WORK TO COMPLETE » Among the entries below, how many lines hold "andi"? Only the number is wanted.

##### DATASET EXTRACT

-- ==== Sys2Proof/Laws/PerInstr.lean ====
section
/-!
SUPPORT. Laws/PerInstr.lean: the round trip of the encoding, one lemma for each instruction: the decoder reads the word of
a well-formed instruction as that instruction; an event has no word.
-/

namespace Sys2Proof

set_option linter.unusedSimpArgs false

/-! ### Fields of a word -/

theorem Fields.ofWord_toWord (f : Fields) : Fields.ofWord f.toWord = f := by
  cases f
  simp only [Fields.ofWord, Fields.toWord, Fields.mk.injEq]
  refine ⟨?_, ?_, ?_, ?_, ?_, ?_, ?_, ?_, ?_⟩ <;>
    (ext i hi
     rw [BitVec.getElem_extractLsb']
     repeat rw [BitVec.getLsbD_append]
     repeat (first | rw [if_pos (by omega)] | rw [if_neg (by omega)])
     rw [← BitVec.getLsbD_eq_getElem]
     congr 1
     try omega)

theorem Fields.toWord_low (f : Fields) (n : Nat) (h : n ≤ 7) : f.toWord.extractLsb' 0 n = f.op.extractLsb' 0 n := by
  ext i hi
  rw [BitVec.getElem_extractLsb', BitVec.getElem_extractLsb', Fields.toWord, BitVec.getLsbD_append, if_pos (by omega)]

/-- A major opcode of a 32-bit instruction (R40). -/
def opOk (op : BitVec 7) : Bool := op.extractLsb' 0 2 = 3 && op.extractLsb' 0 5 ≠ 31 && op ≠ 0x3F

theorem decode_toWord (fw : Bool) (f : Fields) (i : Instr) (ho : opOk f.op = true) (hm : decodeMajor fw f = some i)
    (h : i.wf = true) : decode fw f.toWord = .ok i := by
  simp only [opOk, Bool.and_eq_true, decide_eq_true_eq] at ho
  have h7 : f.toWord.extractLsb' 0 7 = f.op := by rw [Fields.toWord_low f 7 (by omega)]; simp
  rw [decode, if_neg (by rw [Fields.toWord_low f 2 (by omega)]; exact fun c => c ho.1.1),
    if_neg (by rw [Fields.toWord_low f 5 (by omega), h7]; exact fun c => c.elim ho.1.2 ho.2), Fields.ofWord_toWord, hm]
  simp [h]

theorem get_guard1 {w : Nat} (x : BitVec w) (p : Prop) [Decidable p] (i j : Nat) (hp : p) (h : j = i) :
    (decide p && x.getLsbD j) = x.getLsbD i := by subst h; simp [hp]

theorem get_guard2 {w : Nat} (x : BitVec w) (p q : Prop) [Decidable p] [Decidable q] (i j : Nat) (hp : p) (hq : q)
    (h : j = i) : (decide p && (decide q && x.getLsbD j)) = x.getLsbD i := by subst h; simp [hp, hq]

theorem Fields.immI_i (op : BitVec 7) (rd : BitVec 5) (f3 : BitVec 3) (rs1 : BitVec 5) (imm : BitVec 12) : (Fields.i op rd f3 rs1 imm).immI = imm := by
  apply BitVec.eq_of_getLsbD_eq
  intro i hi
  simp only [Fields.i, Fields.immI, Fields.f7, BitVec.getLsbD_append, BitVec.getLsbD_extractLsb']
  repeat' split
  all_goals first
    | exact get_guard1 _ _ _ _ (by omega) (by omega)
    | exact get_guard2 _ _ _ _ _ (by omega) (by omega) (by omega)
    | omega

theorem Fields.immS_s (op : BitVec 7) (f3 : BitVec 3) (rs1 rs2 : BitVec 5) (imm : BitVec 12) : (Fields.s op f3 rs1 rs2 imm).immS = imm := by
  apply BitVec.eq_of_getLsbD_eq
  intro i hi
  simp only [Fields.s, Fields.immS, Fields.f7, BitVec.getLsbD_append, BitVec.getLsbD_extractLsb']
  repeat' split
  all_goals first
    | exact get_guard1 _ _ _ _ (by omega) (by omega)
    | exact get_guard2 _ _ _ _ _ (by omega) (by omega) (by omega)
    | omega

theorem Fields.immB_b (op : BitVec 7) (f3 : BitVec 3) (rs1 rs2 : BitVec 5) (imm : BitVec 12) : (Fields.b op f3 rs1 rs2 imm).immB = imm := by
  apply BitVec.eq_of_getLsbD_eq
  intro i hi
  simp only [Fields.b, Fields.immB, Fields.f7, BitVec.getLsbD_append, BitVec.getLsbD_extractLsb']
  repeat' split
  all_goals first
    | exact get_guard1 _ _ _ _ (by omega) (by omega)
    | exact get_guard2 _ _ _ _ _ (by omega) (by omega) (by omega)
    | omega

theorem Fields.immU_u (op : BitVec 7) (rd : BitVec 5) (imm : BitVec 20) : (Fields.u op rd imm).immU = imm := by
  apply BitVec.eq_of_getLsbD_eq
  intro i hi
  simp only [Fields.u, Fields.immU, Fields.f7, BitVec.getLsbD_append, BitVec.getLsbD_extractLsb']
  repeat' split
  all_goals first
    | exact get_guard1 _ _ _ _ (by omega) (by omega)
    | exact get_guard2 _ _ _ _ _ (by omega) (by omega) (by omega)
    | omega

theorem Fields.immJ_j (op : BitVec 7) (rd : BitVec 5) (imm : BitVec 20) : (Fields.j op rd imm).immJ = imm := by
  apply BitVec.eq_of_getLsbD_eq
  intro i hi
  simp only [Fields.j, Fields.immJ, Fields.f7, BitVec.getLsbD_append, BitVec.getLsbD_extractLsb']
  repeat' split
  all_goals first
    | exact get_guard1 _ _ _ _ (by omega) (by omega)
    | exact get_guard2 _ _ _ _ _ (by omega) (by omega) (by omega)
    | omega

theorem split_sh (x : BitVec 6) : x.extractLsb' 5 1 ++ x.extractLsb' 0 5 = x := by
  apply BitVec.eq_of_getLsbD_eq
  intro i hi
  simp only [BitVec.getLsbD_append, BitVec.getLsbD_extractLsb']
  repeat' split
  all_goals first
    | exact get_guard1 _ _ _ _ (by omega) (by omega)
    | exact get_guard2 _ _ _ _ _ (by omega) (by omega) (by omega)
    | omega


theorem split_lo (x : BitVec 6) : x.extractLsb' 2 4 ++ x.extractLsb' 1 1 ++ x.extractLsb' 0 1 = x := by revert x; decide

theorem cat2_lo (g : BitVec 1) : (0#2 ++ g).extractLsb' 0 1 = g := by revert g; decide

theorem cat2_hi (g : BitVec 1) : (0#2 ++ g).extractLsb' 1 2 = 0#2 := by revert g; decide

theorem cat1_lo (n : BitVec 4) : (0#1 ++ n).extractLsb' 0 4 = n := by revert n; decide

theorem cat1_hi (n : BitVec 4) : (0#1 ++ n).extractLsb' 4 1 = 0#1 := by revert n; decide

theorem cat22_lo (v : BitVec 2) : (v ++ 0#3).extractLsb' 0 3 = 0#3 := by revert v; decide

theorem cat22_hi (v : BitVec 2) : (v ++ 0#3).extractLsb' 3 2 = v := by revert v; decide

theorem cat13_lo (g : BitVec 2) : (0#1 ++ g).extractLsb' 0 2 = g := by revert g; decide

theorem cat13_hi (g : BitVec 2) : (0#1 ++ g).extractLsb' 2 1 = 0#1 := by revert g; decide

theorem cat32_lo (k : BitVec 2) : (0#3 ++ k).extractLsb' 0 2 = k := by revert k; decide

theorem cat32_hi (k : BitVec 2) : (0#3 ++ k).extractLsb' 2 3 = 0#3 := by revert k; decide

theorem cat1q_lo (g : BitVec 1) : (1#2 ++ g).extractLsb' 0 1 = g := by revert g; decide

theorem cat1q_hi (g : BitVec 1) : (1#2 ++ g).extractLsb' 1 2 = 1#2 := by revert g; decide

theorem split_z (z : BitVec 7) : z.extractLsb' 6 1 ++ z.extractLsb' 5 1 ++ z.extractLsb' 4 1 ++
    (z.extractLsb' 3 1 ++ 0#1 ++ z.extractLsb' 0 3).extractLsb' 4 1 ++
    (z.extractLsb' 3 1 ++ 0#1 ++ z.extractLsb' 0 3).extractLsb' 0 3 = z := by revert z; decide +kernel
theorem split_zero (z : BitVec 7) : (z.extractLsb' 3 1 ++ 0#1 ++ z.extractLsb' 0 3).extractLsb' 3 1 = 0#1 := by
  revert z; decide +kernel
theorem split_pred (p q : BitVec 4) : p.extractLsb' 3 1 ++ p.extractLsb' 2 1 ++ p.extractLsb' 1 1 ++
    (p.extractLsb' 0 1 ++ q).extractLsb' 4 1 = p := by revert p q; decide +kernel
theorem split_succ (p q : BitVec 4) : (p.extractLsb' 0 1 ++ q).extractLsb' 0 4 = q := by revert p q; decide +kernel
theorem split_pause (p q : BitVec 4) (h : !(p = 1 && q = 0)) : ¬(p.extractLsb' 3 1 = 0 ∧ p.extractLsb' 2 1 = 0 ∧ p.extractLsb' 1 1 = 0 ∧ p.extractLsb' 0 1 ++ q = 16) := by revert p q; decide +kernel
theorem split_w (w : BitVec 2) (f : BitVec 3) : (w ++ f).extractLsb' 3 2 = w := by revert w f; decide
theorem split_f (w : BitVec 2) (f : BitVec 3) : (w ++ f).extractLsb' 0 3 = f := by revert w f; decide
theorem decodeMajor_fence (pred succ : BitVec 4) (h : (Instr.fence pred succ).wf = true) : decodeMajor false
      { op := 15, rd := 0, f3 := 0, rs1 := 0, rs2 := BitVec.extractLsb' 0 1 pred ++ succ,
        vm := BitVec.extractLsb' 1 1 pred, c1 := BitVec.extractLsb' 2 1 pred, c2 := BitVec.extractLsb' 3 1 pred,
        f4 := 0 } =
    some (Instr.fence pred succ) := by
  have := split_pause pred succ h
  have e : decodeMajor false ⟨15, 0, 0, 0, pred.extractLsb' 0 1 ++ succ, pred.extractLsb' 1 1, pred.extractLsb' 2 1,
      pred.extractLsb' 3 1, 0⟩ = if (0#4 = 0 ∧ pred.extractLsb' 3 1 = 0 ∧ pred.extractLsb' 2 1 = 0 ∧
        pred.extractLsb' 1 1 = 0 ∧ pred.extractLsb' 0 1 ++ succ = 16 ∧ (0#5) = 0 ∧ (0#5) = 0) then some .pause
      else some (.fence (pred.extractLsb' 3 1 ++ pred.extractLsb' 2 1 ++ pred.extractLsb' 1 1 ++
        (pred.extractLsb' 0 1 ++ succ).extractLsb' 4 1) ((pred.extractLsb' 0 1 ++ succ).extractLsb' 0 4)) := rfl
  rw [e, if_neg (fun c => this ⟨c.2.1, c.2.2.1, c.2.2.2.1, c.2.2.2.2.1⟩), split_pred, split_succ]
theorem decodeMajor_vset (rd rs1 : BitVec 5) (z : BitVec 7) : decodeMajor false 
      { op := 87, rd := rd, f3 := 7, rs1 := rs1, rs2 := BitVec.extractLsb' 3 1 z ++ 0#1 ++ BitVec.extractLsb' 0 3 z,
        vm := BitVec.extractLsb' 4 1 z, c1 := BitVec.extractLsb' 5 1 z, c2 := BitVec.extractLsb' 6 1 z, f4 := 0 } =
    some (Instr.vset rd rs1 z) := by
  simp [decodeMajor, decodeOpV, only, split_z, split_zero]
theorem decodeMajor_vcvt (vd vs2 : BitVec 5) (w : BitVec 2) (f : BitVec 3) (c2 vm : BitVec 1) : decodeMajor false { op := 91, rd := vd, f3 := 6, rs1 := w ++ f, rs2 := vs2, vm := vm, c1 := 0, c2 := c2, f4 := 0 } =
    some (Instr.vcvt vd vs2 w f c2 vm) := by
  simp [decodeMajor, decodeCustom2, only, split_w, split_f]

namespace Laws.RoundTrip

/-- The decoder reads the word of the instruction as that instruction; an event has no word. -/
def Statement (i : Instr) : Prop := i.wf = true → ∀ f, encodeFields i = some f → decode i.isFw f.toWord = .ok i

theorem lui (rd : BitVec 5) (imm : BitVec 20) : Statement (.lui rd imm) := by
  intro h _ e; cases e
  exact decode_toWord _ _ _ (show opOk 0x37 = true by decide) (congrArg (fun m => some (Instr.lui rd m)) (Fields.immU_u 0x37 rd imm)) h

theorem auipc (rd : BitVec 5) (imm : BitVec 20) : Statement (.auipc rd imm) := by
  intro h _ e; cases e
  exact decode_toWord _ _ _ (show opOk 0x17 = true by decide) (congrArg (fun m => some (Instr.auipc rd m)) (Fields.immU_u 0x17 rd imm)) h

theorem addi (rd : BitVec 5) (rs1 : BitVec 5) (imm : BitVec 12) : Statement (.addi rd rs1 imm) := by
  intro h _ e; cases e
  exact decode_toWord _ _ _ (show opOk 0x13 = true by decide) (congrArg (fun m => some (Instr.addi rd rs1 m)) (Fields.immI_i 0x13 rd 0 rs1 imm)) h

theorem slti (rd : BitVec 5) (rs1 : BitVec 5) (imm : BitVec 12) : Statement (.slti rd rs1 imm) := by
  intro h _ e; cases e
  exact decode_toWord _ _ _ (show opOk 0x13 = true by decide) (congrArg (fun m => some (Instr.slti rd rs1 m)) (Fields.immI_i 0x13 rd 2 rs1 imm)) h

theorem sltiu (rd : BitVec 5) (rs1 : BitVec 5) (imm : BitVec 12) : Statement (.sltiu rd rs1 imm) := by
  intro h _ e; cases e
  exact decode_toWord _ _ _ (show opOk 0x13 = true by decide) (congrArg (fun m => some (Instr.sltiu rd rs1 m)) (Fields.immI_i 0x13 rd 3 rs1 imm)) h

theorem xori (rd : BitVec 5) (rs1 : BitVec 5) (imm : BitVec 12) : Statement (.xori rd rs1 imm) := by
  intro h _ e; cases e
  exact decode_toWord _ _ _ (show opOk 0x13 = true by decide) (congrArg (fun m => some (Instr.xori rd rs1 m)) (Fields.immI_i 0x13 rd 4 rs1 imm)) h

theorem ori (rd : BitVec 5) (rs1 : BitVec 5) (imm : BitVec 12) : Statement (.ori rd rs1 imm) := by
  intro h _ e; cases e
  exact decode_toWord _ _ _ (show opOk 0x13 = true by decide) (congrArg (fun m => some (Instr.ori rd rs1 m)) (Fields.immI_i 0x13 rd 6 rs1 imm)) h

theorem andi (rd : BitVec 5) (rs1 : BitVec 5) (imm : BitVec 12) : Statement (.andi rd rs1 imm) := by
  intro h _ e; cases e
  exact decode_toWord _ _ _ (show opOk 0x13 = true by decide) (congrArg (fun m => some (Instr.andi rd rs1 m)) (Fields.immI_i 0x13 rd 7 rs1 imm)) h

theorem slli (rd : BitVec 5) (rs1 : BitVec 5) (sh : BitVec 6) : Statement (.slli rd rs1 sh) := by
  intro h _ e; cases e
  exact decode_toWord _ _ _ (show opOk 0x13 = true by decide) (congrArg (fun m => some (Instr.slli rd rs1 m)) (split_sh sh)) h

theorem srli (rd : BitVec 5) (rs1 : BitVec 5) (sh : BitVec 6) : Statement (.srli rd rs1 sh) := by
  intro h _ e; cases e
  exact decode_toWord _ _ _ (show opOk 0x13 = true by decide) (congrArg (fun m => some (Instr.srli rd rs1 m)) (split_sh sh)) h

theorem srai (rd : BitVec 5) (rs1 : BitVec 5) (sh : BitVec 6) : Statement (.srai rd rs1 sh) := by
  intro h _ e; cases e
  exact decode_toWord _ _ _ (show opOk 0x13 = true by decide) (congrArg (fun m => some (Instr.srai rd rs1 m)) (split_sh sh)) h

theorem addiw (rd : BitVec 5) (rs1 : BitVec 5) (imm : BitVec 12) : Statement (.addiw rd rs1 imm) := by
  intro h _ e; cases e
  exact decode_toWord _ _ _ (show opOk 0x1B = true by decide) (congrArg (fun m => some (Instr.addiw rd rs1 m)) (Fields.immI_i 0x1B rd 0 rs1 imm)) h

theorem slliw (rd : BitVec 5) (rs1 : BitVec 5) (sh : BitVec 5) : Statement (.slliw rd rs1 sh) := by
  intro h _ e; cases e
  exact decode_toWord _ _ _ (show opOk 0x1B = true by decide) (show decodeMajor false _ = some _ from rfl) h

theorem srliw (rd : BitVec 5) (rs1 : BitVec 5) (sh : BitVec 5) : Statement (.srliw rd rs1 sh) := by
  intro h _ e; cases e
  exact decode_toWord _ _ _ (show opOk 0x1B = true by decide) (show decodeMajor false _ = some _ from rfl) h

theorem sraiw (rd : BitVec 5) (rs1 : BitVec 5) (sh : BitVec 5) : Statement (.sraiw rd rs1 sh) := by
  intro h _ e; cases e
  exact decode_toWord _ _ _ (show opOk 0x1B = true by decide) (show decodeMajor false _ = some _ from rfl) h

theorem add (rd : BitVec 5) (rs1 : BitVec 5) (rs2 : BitVec 5) : Statement (.add rd rs1 rs2) := by
  intro h _ e; cases e
  exact decode_toWord _ _ _ (show opOk 0x33 = true by decide) (show decodeMajor false _ = some _ from rfl) h

theorem sub (rd : BitVec 5) (rs1 : BitVec 5) (rs2 : BitVec 5) : Statement (.sub rd rs1 rs2) := by
  intro h _ e; cases e
  exact decode_toWord _ _ _ (show opOk 0x33 = true by decide) (show decodeMajor false _ = some _ from rfl) h

theorem sll (rd : BitVec 5) (rs1 : BitVec 5) (rs2 : BitVec 5) : Statement (.sll rd rs1 rs2) := by
  intro h _ e; cases e
  exact decode_toWord _ _ _ (show opOk 0x33 = true by decide) (show decodeMajor false _ = some _ from rfl) h

theorem slt (rd : BitVec 5) (rs1 : BitVec 5) (rs2 : BitVec 5) : Statement (.slt rd rs1 rs2) := by
  intro h _ e; cases e
  exact decode_toWord _ _ _ (show opOk 0x33 = true by decide) (show decodeMajor false _ = some _ from rfl) h

theorem sltu (rd : BitVec 5) (rs1 : BitVec 5) (rs2 : BitVec 5) : Statement (.sltu rd rs1 rs2) := by
  intro h _ e; cases e
  exact decode_toWord _ _ _ (show opOk 0x33 = true by decide) (show decodeMajor false _ = some _ from rfl) h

##########

WRITTEN REPLY » 2